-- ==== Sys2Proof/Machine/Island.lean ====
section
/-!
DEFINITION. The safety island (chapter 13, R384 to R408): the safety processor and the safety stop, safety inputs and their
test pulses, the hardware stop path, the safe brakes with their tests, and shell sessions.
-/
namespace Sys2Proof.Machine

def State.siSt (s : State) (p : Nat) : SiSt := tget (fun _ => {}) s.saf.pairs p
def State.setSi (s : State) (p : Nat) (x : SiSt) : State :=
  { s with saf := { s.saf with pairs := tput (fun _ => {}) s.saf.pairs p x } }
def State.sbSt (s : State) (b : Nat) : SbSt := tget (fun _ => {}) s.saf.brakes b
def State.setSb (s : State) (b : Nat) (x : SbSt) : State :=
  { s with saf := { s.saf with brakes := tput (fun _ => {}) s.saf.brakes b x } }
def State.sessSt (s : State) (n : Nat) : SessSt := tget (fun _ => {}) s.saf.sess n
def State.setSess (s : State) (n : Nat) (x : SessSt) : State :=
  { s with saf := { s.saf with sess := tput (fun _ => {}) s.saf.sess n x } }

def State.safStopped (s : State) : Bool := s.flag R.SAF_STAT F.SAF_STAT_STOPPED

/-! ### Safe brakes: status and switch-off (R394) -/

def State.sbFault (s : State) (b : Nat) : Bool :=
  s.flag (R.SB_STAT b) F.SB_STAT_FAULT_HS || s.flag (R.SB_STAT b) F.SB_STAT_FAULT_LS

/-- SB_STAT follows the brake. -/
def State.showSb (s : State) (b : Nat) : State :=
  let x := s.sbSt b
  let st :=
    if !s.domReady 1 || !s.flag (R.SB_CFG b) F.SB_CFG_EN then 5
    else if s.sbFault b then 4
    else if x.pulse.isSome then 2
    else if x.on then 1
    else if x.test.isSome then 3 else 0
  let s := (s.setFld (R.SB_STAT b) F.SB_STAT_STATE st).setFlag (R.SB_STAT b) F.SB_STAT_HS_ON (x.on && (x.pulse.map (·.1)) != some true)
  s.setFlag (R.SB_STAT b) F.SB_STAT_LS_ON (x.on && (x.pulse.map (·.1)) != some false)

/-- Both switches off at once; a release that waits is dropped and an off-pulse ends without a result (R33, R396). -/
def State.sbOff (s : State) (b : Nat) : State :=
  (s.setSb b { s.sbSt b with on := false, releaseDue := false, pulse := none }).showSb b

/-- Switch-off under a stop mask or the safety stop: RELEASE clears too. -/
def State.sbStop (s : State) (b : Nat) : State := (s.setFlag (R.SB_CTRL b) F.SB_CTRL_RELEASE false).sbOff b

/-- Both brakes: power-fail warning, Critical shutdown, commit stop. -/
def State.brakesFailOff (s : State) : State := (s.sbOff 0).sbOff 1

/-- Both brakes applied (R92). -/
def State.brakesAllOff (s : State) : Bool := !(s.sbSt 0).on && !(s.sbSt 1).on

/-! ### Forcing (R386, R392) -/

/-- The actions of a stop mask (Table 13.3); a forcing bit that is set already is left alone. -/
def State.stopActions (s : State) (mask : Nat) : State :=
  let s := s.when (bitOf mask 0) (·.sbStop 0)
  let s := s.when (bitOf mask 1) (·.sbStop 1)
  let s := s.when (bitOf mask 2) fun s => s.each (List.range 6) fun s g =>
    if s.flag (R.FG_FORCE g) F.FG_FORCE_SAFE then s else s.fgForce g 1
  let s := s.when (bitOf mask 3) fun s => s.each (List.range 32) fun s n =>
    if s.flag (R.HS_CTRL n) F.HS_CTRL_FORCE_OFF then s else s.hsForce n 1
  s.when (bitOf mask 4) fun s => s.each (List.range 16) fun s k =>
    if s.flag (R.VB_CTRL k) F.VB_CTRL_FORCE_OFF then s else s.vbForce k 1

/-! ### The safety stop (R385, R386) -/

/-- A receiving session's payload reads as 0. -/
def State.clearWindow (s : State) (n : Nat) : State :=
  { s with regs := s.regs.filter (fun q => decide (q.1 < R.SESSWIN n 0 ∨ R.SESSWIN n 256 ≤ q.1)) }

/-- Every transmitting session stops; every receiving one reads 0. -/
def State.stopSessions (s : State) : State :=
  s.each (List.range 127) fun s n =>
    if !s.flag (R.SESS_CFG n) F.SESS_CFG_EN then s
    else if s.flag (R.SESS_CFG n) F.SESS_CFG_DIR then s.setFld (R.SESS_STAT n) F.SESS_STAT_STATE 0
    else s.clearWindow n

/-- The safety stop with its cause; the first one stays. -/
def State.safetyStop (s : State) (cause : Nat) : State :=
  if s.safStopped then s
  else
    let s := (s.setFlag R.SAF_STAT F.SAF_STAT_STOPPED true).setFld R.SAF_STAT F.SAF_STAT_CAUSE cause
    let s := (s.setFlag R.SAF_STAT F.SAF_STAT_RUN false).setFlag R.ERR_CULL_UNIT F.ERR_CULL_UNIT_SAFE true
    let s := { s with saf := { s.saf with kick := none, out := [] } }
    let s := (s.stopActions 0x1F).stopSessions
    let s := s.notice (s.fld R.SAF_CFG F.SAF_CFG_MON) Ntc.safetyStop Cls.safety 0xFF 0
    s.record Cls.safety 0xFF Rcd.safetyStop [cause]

- - -

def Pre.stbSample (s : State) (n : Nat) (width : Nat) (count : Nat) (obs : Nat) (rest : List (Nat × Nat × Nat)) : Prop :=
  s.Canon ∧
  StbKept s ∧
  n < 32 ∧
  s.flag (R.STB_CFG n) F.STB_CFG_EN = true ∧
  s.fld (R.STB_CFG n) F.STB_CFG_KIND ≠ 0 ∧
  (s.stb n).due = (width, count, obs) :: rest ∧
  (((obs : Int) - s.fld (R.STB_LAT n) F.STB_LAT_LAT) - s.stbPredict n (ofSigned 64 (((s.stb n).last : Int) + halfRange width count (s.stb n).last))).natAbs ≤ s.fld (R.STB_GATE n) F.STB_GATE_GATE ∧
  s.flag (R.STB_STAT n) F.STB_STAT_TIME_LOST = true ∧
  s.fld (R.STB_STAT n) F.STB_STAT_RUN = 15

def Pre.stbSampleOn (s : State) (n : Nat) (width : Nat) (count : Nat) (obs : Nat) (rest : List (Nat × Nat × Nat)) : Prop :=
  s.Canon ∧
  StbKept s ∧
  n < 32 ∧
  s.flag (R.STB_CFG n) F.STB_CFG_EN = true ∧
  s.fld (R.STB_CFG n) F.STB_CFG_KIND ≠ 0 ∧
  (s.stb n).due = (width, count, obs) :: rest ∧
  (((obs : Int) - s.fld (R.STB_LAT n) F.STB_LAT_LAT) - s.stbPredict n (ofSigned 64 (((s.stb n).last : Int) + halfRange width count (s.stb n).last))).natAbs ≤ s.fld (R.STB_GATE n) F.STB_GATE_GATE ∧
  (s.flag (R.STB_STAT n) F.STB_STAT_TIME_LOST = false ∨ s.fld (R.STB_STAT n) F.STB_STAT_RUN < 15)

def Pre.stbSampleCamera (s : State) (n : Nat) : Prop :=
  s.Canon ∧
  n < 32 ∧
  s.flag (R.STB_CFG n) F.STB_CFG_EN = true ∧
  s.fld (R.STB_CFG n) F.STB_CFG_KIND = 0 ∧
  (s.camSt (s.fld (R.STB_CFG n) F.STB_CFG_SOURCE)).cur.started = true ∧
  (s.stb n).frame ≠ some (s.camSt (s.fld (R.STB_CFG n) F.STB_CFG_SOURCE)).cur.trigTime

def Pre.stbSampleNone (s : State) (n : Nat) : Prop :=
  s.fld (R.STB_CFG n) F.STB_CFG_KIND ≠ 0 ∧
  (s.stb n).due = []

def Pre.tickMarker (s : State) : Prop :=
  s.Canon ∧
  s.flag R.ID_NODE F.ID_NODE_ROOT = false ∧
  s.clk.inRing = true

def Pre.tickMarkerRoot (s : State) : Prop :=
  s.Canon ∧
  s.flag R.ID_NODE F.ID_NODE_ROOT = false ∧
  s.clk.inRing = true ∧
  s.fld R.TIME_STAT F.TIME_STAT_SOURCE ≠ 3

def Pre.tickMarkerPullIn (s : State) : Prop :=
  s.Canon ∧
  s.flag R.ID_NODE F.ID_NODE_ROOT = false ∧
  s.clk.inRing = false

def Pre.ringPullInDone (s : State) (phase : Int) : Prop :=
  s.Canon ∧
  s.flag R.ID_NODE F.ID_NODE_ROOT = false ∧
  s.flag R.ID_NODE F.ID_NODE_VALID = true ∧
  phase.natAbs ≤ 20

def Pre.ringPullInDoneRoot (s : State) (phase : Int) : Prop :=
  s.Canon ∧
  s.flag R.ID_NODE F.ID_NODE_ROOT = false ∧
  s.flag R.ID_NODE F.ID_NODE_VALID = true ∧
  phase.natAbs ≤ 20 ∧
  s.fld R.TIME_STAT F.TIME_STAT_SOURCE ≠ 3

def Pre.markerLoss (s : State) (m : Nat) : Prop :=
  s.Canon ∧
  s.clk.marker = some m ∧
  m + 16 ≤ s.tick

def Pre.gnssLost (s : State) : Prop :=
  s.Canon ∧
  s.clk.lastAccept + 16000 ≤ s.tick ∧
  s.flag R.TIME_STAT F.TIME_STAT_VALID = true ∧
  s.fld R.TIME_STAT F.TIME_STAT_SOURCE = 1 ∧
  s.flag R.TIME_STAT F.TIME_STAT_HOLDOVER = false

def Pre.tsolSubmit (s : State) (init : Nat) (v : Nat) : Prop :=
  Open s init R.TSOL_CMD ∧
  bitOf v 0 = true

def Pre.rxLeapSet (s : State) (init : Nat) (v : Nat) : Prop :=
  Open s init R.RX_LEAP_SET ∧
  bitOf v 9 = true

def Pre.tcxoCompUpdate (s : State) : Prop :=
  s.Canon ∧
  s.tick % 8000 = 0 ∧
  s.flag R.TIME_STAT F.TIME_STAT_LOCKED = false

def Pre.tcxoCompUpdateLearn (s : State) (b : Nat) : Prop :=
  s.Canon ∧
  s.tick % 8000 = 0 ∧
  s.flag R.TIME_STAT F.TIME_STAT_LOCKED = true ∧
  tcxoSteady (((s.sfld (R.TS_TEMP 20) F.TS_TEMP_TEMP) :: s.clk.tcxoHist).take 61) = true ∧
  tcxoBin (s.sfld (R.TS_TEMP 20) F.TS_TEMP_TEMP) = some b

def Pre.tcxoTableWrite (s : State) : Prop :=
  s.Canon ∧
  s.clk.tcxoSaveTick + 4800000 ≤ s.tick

- - -

#### [TASK STATEMENT]
Pull every line containing the word "else" out of the material.

#### [EXERCISE SOLUTION]
    else if s.sbFault b then 4
    else if x.pulse.isSome then 2
    else if x.on then 1
    else if x.test.isSome then 3 else 0
    if s.flag (R.FG_FORCE g) F.FG_FORCE_SAFE then s else s.fgForce g 1
    if s.flag (R.HS_CTRL n) F.HS_CTRL_FORCE_OFF then s else s.hsForce n 1
    if s.flag (R.VB_CTRL k) F.VB_CTRL_FORCE_OFF then s else s.vbForce k 1
    else if s.flag (R.SESS_CFG n) F.SESS_CFG_DIR then s.setFld (R.SESS_STAT n) F.SESS_STAT_STATE 0
    else s.clearWindow n
  else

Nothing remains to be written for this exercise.